Premiers indices sur le déplacement
Dès 1925, des tectoniciens ont l'intuition que le bloc corso-sarde a subi un déplacement. Pour l'affirmer, ils s'appuient principalement sur des indices géologiques similaires entre les deux îles et la Provence (dans la région d'Estérel). Les nouvelles idées d'Alfred Wegener sur la dérive des continents (qui ne sont pas encore admises à l'époque) permettent également à certains géologues d'établir un mouvement en direction du sud-est du bloc.
Indices géologiques
La comparaison de la géologie de la Corse à celle du massif du massif de l'Esterel a permis de remarquer des similitudes dans les formations géologiques:
- du socle ancien datant de l'orogenèse varisque
- des batholites granitiques liés à l'orogénèse de la chaîne varisque
- des dépôts volcano-sédimentaires datant du Permien
Cela a amené les géologues de l'époque à se questionner sur le déplacement du bloc. C'est dans ce sens qu'à l'après guerre, les géologues soupçonnaient, au large des côtes provençales, la présence d’un vieux continent. Un continent qui aurait disparu par effondrement, et dont les îles de Corse et de Sardaigne en seraient les seuls témoins.

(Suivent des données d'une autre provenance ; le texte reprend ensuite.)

/-- What the word at offset `off` of window `n` reads as (R356); the pixel area reads as 0. No row of the table carries such a read. -/
def fwWord (h : Hub) (n : Fin 64) (off : Nat) : Nat :=
  let k := h.ringFirst (.hostWin n)
  if off = 0 then n + 2 ^ 16
  else if off = 4 then h.slotWord k 1
  else if off = 8 then h.slotTw k * 256
  else if off = 0xC then
    bnat (h.wready n) + bnat (h.inherits k) * 2 + h.rd DTL.hDisorder 0 n * 4 + h.rd DTL.hCount 0 (2 + n) % 2 ^ 16 * 2 ^ 16
  else if off = 0x14 then h.rd DTL.hDrop 0 n
  else 0

/-- A host write at offset `off` of window `n` (R351, R352, R356, R358, R359, R645). What lies past the slot's end is no part of the
pixel area; the guard counts it where it falls in another slot with an owner. -/
def hostWrite (h : Hub) (n : Fin 64) (off : Nat) (data : Bytes) : Hub :=
  let drop (h : Hub) : Hub := h.wr DTL.hDrop (min (2 ^ 32 - 1) (h.rd DTL.hDrop 0 n + 1)) 0 n
  if off < 0x1000000 then h
  else if !h.memReady then drop h.notReady
  else if !(h.writerOn (.hostWin n) && h.wready n) then drop h
  else
    let k := h.rd DTL.hSlot 0 (2 + n) - 1
    let rel := off - 0x1000000
    let a := h.slotBase k + rel
    let fin := max a (h.slotBase k + h.slotBytes k)
    if h.slotBytes k < rel + data.length then
      (drop h).when (h.guardedSlot fin (a + data.length - fin)).isSome fun h => h.guardDrop a 1
    else
      match h.actPages .pcieHost 0 1 a data.length { write := true } with
      | some (c, e) => (drop h).memViolation .pcieHost 0 a true c e
      | none =>
      let h1 := (h.each data.zipIdx fun (b, i) h => putRaster k (rel + i) b h).countWr a data.length
      if h.inherits k then h1
      else
        let h2 := h1.when (rel != h.rd DTL.hExpect 0 (2 + n) && !h.on DTL.hDisorder 0 n) fun h =>
          (h.wr DTL.hDisorder 1 0 n).cnt DTL.CNT_DISORDER_COUNT
        h2.wr DTL.hExpect (h.nextRaster k (rel + data.length)) 0 (2 + n)

/-- The signatures of a host frame are ready (R346, R357): it commits, and the window takes its next slot. -/
def hostCommit (h : Hub) (n : Fin 64) : Hub :=
  match h.rd DTL.hSlot 0 (2 + n) with
  | 0 => h.wr DTL.hEnd 0 0 n
  | k + 1 =>
    let h1 := h.each (List.range (h.slotTiles k)) fun t h => signTile k t h
    ((h1.wr DTL.hEnd 0 0 n).commitSlot (.hostWin n) 0 false).nextHostFrame n

/-! ### Sending -/

/-- The pending STID of stream `s` takes effect at its frame start (R362). -/
def stidCommit (h : Hub) (s : Nat) : Hub :=
  let k := DTL.STID_TID.key 0 s
  if h.on HDR.PSTAT_CPEND 0x77 && Tab.has k h.shadow then
    let h1 := { h with shadow := Tab.del k h.shadow }.wr DTL.STID_TID (Tab.get 0 k h.shadow) 0 s
    h1.when (!h1.shadow.any fun p => keyPage p.1 == 0x77) fun h => h.wr HDR.PSTAT_CPEND 0 0x77
  else h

Cependant des investigations du fond marin datant des années 1960 en mer Méditerranée ont indiqué qu'il était constitué de roches denses de type basaltiques, ce qui a rapidement écarté cette hypothèse.
Il a fallu attendre quelques années et l'émergence d'un nouveau modèle en tectonique pour expliquer ce déplacement. Ce modèle c'est celui émis par Harry Hess en 1962 grâce à son modèle d'expansion des fonds océaniques (seafloor spreading en anglais) et admis vers la fin des années 1960. Ce nouveau modèle révolutionnaire porte aujourd'hui le nom de théorie des plaques et a été en partie complété depuis.
Indices métamorphiques
En plus des indices pétrologiques, les géologues ont pu établir un lien entre le métamorphisme des côtes françaises (massifs des Maures et du Tanneron) et celui du bloc corso-sarde. Néanmoins il a été impossible de rapprocher la Corse du Massif des Maures car les ensembles n’ont pas la même structure. Les Maures occidentales sont surtout composés de micaschistes (avec les gneiss de Bormes en leur centre) tandis que la Corse hercynienne est plutôt granitique.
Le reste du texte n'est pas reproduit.